Exercise description —
Please copy exactly the lines that run from the start of the entries to the line containing "obtain ⟨⟨hcb, hab, hpc, hcf, hzf, hstk⟩, hreg⟩", inclusive.

Provided material —

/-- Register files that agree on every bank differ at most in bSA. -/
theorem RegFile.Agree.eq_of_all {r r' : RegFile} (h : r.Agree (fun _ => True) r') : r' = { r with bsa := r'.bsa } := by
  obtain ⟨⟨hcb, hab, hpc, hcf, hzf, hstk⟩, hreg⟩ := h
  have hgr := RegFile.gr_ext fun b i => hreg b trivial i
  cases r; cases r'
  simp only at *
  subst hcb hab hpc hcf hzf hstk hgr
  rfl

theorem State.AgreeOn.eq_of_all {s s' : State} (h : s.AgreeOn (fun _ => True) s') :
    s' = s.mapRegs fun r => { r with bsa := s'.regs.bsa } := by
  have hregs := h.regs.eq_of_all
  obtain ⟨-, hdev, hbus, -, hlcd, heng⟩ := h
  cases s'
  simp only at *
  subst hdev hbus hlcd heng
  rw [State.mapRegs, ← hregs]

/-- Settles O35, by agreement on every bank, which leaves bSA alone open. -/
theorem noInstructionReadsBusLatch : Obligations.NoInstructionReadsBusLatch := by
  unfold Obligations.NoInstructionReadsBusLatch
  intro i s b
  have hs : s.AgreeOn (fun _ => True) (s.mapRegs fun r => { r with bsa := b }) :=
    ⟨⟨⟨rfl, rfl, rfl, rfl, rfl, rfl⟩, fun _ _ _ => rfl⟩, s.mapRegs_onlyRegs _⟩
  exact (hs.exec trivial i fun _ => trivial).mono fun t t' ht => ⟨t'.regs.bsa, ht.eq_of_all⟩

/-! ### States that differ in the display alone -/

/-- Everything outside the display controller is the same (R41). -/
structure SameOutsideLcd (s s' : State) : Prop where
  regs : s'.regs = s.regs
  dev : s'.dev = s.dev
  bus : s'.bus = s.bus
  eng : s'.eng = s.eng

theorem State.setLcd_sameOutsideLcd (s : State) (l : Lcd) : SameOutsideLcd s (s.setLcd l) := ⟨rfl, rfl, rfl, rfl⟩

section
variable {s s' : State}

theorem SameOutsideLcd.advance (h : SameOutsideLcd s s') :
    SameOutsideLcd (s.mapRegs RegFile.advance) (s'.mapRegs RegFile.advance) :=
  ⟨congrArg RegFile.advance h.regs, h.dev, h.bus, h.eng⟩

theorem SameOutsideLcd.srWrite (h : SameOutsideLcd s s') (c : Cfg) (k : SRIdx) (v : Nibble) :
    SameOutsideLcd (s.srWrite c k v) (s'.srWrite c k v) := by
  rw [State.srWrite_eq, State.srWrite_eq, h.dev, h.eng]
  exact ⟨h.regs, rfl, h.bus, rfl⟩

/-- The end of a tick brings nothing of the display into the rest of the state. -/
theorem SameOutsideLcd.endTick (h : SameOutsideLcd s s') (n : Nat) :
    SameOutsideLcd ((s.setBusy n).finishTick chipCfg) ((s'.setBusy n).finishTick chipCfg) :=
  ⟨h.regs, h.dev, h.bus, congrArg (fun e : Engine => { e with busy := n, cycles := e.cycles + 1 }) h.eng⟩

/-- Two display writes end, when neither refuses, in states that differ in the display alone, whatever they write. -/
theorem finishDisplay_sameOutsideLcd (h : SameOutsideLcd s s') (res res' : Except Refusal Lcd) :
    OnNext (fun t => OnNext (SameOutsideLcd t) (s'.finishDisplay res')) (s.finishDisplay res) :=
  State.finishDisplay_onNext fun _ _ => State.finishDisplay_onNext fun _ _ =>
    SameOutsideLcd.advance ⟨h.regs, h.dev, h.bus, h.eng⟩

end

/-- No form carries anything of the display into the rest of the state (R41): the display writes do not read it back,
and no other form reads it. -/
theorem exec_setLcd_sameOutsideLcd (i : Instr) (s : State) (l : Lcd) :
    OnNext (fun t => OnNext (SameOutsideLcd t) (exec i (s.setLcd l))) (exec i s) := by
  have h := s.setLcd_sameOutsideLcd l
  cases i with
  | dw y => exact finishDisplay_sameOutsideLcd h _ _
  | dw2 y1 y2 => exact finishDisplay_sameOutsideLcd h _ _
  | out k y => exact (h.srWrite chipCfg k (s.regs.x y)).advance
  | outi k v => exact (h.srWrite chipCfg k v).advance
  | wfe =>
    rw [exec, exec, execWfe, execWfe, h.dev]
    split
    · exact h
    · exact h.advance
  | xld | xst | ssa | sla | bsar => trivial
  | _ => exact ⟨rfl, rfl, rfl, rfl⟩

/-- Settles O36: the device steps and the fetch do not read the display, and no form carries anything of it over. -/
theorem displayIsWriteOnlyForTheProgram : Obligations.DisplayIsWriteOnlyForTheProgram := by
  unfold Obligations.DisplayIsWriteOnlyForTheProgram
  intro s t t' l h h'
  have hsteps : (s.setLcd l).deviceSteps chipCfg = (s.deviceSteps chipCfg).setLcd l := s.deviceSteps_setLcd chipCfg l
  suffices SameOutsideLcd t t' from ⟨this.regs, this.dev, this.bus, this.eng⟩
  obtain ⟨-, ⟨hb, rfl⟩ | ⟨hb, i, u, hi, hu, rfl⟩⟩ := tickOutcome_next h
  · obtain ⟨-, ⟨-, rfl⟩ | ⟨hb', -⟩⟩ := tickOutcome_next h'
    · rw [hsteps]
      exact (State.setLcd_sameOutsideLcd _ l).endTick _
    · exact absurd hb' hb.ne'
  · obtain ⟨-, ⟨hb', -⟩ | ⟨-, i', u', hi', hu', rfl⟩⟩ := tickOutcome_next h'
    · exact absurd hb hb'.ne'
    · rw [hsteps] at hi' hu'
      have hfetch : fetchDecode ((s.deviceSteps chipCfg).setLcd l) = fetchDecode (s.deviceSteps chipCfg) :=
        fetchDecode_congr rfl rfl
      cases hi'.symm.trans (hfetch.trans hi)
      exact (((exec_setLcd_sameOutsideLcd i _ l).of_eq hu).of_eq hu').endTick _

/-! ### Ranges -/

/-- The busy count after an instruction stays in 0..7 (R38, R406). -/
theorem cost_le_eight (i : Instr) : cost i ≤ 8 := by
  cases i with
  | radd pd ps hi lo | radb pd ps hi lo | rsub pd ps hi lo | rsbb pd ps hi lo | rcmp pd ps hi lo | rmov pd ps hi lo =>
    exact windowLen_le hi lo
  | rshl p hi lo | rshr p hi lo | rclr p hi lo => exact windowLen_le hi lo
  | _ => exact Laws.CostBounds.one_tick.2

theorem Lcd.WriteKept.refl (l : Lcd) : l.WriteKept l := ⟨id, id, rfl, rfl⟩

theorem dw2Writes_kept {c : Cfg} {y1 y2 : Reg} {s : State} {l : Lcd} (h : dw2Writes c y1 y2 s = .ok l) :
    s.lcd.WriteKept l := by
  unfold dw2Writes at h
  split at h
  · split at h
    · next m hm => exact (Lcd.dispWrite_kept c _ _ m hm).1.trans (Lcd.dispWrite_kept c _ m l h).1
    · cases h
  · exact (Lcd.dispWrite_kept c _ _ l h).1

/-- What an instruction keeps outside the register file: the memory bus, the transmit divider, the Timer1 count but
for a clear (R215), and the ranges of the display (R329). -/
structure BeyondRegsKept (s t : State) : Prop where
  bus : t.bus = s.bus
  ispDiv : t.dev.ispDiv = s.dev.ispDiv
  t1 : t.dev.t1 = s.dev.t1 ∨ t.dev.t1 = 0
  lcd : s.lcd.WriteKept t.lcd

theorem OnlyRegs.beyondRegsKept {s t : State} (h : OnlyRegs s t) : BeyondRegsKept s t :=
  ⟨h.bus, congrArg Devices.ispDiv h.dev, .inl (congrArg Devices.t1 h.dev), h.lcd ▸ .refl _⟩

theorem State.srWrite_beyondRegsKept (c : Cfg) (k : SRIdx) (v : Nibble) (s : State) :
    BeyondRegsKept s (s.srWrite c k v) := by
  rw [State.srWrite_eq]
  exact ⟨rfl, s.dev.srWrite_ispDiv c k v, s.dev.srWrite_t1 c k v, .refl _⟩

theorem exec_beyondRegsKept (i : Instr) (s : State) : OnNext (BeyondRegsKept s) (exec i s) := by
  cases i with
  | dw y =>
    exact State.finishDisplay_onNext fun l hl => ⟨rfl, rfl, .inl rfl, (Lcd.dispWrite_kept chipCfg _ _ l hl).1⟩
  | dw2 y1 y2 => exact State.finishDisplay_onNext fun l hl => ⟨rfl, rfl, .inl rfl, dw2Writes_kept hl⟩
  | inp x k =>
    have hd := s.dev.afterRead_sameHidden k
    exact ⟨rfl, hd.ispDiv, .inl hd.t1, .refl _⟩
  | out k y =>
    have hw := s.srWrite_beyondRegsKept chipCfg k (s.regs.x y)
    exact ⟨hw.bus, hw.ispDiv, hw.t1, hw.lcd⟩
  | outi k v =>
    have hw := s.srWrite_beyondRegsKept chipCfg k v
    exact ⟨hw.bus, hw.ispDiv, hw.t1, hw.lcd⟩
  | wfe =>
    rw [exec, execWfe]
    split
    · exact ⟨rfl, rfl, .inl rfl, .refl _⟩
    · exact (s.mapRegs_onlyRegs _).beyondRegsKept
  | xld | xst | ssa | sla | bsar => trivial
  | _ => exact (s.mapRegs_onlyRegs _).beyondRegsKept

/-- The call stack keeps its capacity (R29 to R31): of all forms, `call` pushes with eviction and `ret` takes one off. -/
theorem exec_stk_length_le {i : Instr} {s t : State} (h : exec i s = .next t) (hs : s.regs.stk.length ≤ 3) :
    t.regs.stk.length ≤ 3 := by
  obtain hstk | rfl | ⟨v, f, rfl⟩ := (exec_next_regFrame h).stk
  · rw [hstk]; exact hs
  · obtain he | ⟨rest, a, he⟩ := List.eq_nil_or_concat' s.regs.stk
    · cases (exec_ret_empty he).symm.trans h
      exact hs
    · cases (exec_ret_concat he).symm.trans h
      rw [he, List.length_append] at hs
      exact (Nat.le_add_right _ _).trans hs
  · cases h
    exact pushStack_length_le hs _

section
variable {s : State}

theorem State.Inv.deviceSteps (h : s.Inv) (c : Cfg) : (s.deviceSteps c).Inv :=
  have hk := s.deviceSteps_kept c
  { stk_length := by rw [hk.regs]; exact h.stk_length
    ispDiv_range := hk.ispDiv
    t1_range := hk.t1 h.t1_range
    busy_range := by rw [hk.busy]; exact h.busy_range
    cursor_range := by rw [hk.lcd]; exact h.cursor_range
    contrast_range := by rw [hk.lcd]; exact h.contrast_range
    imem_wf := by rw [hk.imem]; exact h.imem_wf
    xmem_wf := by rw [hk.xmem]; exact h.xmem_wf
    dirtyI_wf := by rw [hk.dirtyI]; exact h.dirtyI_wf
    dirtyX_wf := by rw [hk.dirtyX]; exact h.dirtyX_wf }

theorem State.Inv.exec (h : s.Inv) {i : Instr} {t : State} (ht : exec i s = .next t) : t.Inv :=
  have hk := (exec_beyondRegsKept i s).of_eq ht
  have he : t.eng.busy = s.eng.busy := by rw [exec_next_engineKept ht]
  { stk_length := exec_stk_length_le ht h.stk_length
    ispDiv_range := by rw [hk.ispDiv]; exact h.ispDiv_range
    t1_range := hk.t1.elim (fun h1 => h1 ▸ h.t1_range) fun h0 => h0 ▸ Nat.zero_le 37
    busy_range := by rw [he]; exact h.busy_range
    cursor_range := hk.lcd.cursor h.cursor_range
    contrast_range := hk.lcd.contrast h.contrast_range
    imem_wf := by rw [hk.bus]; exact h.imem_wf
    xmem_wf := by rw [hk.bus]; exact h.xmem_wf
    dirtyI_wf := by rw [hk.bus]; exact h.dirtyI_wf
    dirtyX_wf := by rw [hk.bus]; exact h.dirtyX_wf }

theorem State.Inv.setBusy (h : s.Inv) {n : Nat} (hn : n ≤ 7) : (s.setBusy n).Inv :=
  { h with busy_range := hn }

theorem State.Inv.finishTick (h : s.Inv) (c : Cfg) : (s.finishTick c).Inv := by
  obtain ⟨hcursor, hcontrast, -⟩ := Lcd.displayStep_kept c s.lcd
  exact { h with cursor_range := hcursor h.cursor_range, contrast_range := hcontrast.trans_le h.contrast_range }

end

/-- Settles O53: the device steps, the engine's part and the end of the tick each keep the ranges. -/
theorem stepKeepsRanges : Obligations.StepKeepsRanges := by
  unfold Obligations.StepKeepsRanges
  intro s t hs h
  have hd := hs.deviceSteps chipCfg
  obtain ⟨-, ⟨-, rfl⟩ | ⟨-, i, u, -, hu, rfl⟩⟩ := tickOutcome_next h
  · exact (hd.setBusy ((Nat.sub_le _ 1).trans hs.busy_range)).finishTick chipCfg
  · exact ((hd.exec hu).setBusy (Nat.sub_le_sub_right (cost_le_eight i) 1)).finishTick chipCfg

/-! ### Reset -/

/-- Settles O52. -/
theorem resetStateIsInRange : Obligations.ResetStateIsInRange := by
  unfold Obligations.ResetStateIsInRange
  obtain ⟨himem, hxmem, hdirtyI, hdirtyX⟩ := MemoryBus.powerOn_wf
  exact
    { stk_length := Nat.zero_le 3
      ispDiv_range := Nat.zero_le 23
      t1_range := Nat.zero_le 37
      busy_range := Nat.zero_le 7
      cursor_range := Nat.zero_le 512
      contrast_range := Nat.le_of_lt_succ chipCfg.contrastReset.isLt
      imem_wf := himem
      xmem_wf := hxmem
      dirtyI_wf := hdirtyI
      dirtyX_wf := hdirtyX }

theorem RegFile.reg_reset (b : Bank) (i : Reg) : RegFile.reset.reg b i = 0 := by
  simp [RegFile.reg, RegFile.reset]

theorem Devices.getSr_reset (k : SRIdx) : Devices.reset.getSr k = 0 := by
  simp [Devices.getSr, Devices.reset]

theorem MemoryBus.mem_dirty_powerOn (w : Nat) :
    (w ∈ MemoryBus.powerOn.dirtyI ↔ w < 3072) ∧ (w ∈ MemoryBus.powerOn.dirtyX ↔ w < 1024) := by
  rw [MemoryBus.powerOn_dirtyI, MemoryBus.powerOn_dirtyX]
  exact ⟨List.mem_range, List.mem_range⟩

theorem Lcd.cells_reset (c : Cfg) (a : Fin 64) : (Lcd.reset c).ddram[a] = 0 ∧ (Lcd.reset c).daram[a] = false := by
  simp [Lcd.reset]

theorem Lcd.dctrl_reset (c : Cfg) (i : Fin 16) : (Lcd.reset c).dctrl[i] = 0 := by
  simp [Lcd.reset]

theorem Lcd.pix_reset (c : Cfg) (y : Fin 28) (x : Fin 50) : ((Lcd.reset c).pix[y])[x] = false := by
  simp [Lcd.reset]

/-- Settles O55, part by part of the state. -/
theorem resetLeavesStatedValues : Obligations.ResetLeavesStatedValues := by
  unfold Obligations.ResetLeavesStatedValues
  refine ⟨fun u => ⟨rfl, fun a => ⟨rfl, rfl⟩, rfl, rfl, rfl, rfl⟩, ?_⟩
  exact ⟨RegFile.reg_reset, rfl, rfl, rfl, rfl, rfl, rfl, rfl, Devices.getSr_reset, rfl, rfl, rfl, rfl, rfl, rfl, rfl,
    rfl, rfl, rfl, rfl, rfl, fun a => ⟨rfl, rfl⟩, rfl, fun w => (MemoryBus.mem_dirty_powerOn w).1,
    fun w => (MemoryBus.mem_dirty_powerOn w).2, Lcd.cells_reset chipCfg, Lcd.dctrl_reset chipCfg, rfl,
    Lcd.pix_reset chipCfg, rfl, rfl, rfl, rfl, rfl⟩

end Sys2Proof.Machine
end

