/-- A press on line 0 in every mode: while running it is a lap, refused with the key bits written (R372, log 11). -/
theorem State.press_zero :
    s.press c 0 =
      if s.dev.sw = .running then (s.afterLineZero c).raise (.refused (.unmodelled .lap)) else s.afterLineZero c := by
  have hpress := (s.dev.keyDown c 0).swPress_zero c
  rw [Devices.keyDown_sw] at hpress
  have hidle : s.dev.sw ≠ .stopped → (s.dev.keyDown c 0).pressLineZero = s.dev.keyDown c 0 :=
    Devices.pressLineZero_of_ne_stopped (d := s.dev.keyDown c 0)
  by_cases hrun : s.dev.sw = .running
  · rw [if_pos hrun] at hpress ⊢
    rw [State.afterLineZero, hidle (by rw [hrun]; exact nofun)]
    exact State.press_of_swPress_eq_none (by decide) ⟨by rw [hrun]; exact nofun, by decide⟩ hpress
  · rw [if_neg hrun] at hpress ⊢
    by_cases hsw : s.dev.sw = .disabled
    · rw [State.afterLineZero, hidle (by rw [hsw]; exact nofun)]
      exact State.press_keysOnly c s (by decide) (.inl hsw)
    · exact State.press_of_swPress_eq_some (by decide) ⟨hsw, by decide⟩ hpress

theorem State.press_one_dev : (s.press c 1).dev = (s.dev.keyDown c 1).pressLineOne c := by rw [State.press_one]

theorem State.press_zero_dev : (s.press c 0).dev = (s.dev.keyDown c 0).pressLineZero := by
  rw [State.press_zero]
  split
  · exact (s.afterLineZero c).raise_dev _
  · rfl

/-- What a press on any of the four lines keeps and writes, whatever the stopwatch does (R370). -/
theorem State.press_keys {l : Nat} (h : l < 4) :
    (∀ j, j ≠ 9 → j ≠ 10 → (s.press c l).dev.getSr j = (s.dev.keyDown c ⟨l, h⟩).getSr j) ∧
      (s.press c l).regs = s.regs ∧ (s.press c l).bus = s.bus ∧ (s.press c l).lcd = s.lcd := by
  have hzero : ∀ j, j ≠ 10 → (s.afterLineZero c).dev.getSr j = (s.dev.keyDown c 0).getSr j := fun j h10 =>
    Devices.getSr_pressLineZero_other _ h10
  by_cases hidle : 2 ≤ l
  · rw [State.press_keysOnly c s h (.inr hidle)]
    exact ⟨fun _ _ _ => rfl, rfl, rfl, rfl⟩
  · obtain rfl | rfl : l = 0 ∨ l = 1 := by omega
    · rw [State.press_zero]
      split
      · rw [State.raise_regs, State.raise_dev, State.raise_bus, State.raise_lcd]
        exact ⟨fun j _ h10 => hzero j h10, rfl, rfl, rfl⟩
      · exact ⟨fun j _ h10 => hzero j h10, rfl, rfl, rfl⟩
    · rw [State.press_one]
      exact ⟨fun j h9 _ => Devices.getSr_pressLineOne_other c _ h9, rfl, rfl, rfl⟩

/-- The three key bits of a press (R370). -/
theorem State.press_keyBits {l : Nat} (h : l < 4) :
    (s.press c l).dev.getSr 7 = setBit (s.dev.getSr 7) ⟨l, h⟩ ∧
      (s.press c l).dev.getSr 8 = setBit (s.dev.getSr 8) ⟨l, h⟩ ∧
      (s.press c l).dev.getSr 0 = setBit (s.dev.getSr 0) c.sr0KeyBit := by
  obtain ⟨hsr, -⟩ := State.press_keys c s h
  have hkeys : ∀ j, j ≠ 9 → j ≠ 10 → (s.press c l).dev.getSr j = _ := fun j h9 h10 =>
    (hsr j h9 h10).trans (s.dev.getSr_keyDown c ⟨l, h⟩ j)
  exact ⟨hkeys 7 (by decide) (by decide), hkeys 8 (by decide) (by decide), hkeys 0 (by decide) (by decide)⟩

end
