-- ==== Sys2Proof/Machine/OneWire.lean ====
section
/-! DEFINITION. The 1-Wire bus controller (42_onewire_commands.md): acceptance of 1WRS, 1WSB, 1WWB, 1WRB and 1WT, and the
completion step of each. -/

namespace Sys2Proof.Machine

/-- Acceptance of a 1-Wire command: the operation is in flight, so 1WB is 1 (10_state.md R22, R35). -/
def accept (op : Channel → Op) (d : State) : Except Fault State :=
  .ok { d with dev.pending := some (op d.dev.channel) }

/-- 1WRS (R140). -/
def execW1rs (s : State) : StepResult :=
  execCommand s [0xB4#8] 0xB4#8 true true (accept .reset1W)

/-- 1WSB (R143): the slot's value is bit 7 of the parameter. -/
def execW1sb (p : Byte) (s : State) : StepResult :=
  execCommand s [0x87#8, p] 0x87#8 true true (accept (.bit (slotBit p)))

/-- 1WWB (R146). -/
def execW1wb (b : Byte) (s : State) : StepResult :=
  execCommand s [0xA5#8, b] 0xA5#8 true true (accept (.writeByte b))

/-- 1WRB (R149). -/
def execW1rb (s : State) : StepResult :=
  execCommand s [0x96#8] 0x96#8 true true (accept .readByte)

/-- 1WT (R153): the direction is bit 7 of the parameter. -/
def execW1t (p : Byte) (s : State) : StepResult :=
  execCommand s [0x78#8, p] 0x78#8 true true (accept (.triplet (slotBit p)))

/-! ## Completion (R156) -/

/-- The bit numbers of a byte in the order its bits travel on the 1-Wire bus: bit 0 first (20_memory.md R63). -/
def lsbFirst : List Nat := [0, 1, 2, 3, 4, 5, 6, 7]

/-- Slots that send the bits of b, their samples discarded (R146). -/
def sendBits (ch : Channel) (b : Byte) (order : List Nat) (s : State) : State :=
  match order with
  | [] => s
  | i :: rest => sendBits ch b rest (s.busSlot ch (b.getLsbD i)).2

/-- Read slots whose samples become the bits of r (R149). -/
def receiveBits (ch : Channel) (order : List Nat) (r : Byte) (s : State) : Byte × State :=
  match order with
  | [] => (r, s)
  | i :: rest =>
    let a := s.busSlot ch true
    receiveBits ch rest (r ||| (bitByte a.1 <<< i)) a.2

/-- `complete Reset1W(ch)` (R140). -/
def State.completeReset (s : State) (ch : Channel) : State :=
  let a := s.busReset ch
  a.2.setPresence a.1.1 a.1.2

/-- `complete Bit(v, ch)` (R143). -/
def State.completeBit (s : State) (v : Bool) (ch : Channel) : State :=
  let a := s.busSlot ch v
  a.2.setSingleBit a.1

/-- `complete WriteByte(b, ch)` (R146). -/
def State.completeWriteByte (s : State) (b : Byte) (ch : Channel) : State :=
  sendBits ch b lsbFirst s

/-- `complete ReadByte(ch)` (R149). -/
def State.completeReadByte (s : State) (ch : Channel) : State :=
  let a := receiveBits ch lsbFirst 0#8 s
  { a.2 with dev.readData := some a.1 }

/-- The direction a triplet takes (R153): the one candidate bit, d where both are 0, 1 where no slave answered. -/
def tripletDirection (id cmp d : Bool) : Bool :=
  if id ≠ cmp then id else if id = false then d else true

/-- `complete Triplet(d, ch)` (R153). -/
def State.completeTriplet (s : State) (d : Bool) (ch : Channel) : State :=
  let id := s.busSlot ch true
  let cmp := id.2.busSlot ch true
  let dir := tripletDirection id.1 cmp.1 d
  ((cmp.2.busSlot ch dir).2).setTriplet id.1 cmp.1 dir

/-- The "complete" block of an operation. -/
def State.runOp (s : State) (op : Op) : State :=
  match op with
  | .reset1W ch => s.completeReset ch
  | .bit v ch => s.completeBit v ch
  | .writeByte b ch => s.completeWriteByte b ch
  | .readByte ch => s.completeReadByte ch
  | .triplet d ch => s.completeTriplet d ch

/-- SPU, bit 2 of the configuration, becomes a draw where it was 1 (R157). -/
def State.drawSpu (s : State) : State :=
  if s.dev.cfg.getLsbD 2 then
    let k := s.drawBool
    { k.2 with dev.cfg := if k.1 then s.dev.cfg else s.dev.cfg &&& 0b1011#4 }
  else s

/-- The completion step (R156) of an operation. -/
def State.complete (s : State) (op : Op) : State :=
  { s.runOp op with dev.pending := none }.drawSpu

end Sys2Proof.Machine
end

Written answer —
/-- Register files that agree on every bank differ at most in bSA. -/
theorem RegFile.Agree.eq_of_all {r r' : RegFile} (h : r.Agree (fun _ => True) r') : r' = { r with bsa := r'.bsa } := by
  obtain ⟨⟨hcb, hab, hpc, hcf, hzf, hstk⟩, hreg⟩ := h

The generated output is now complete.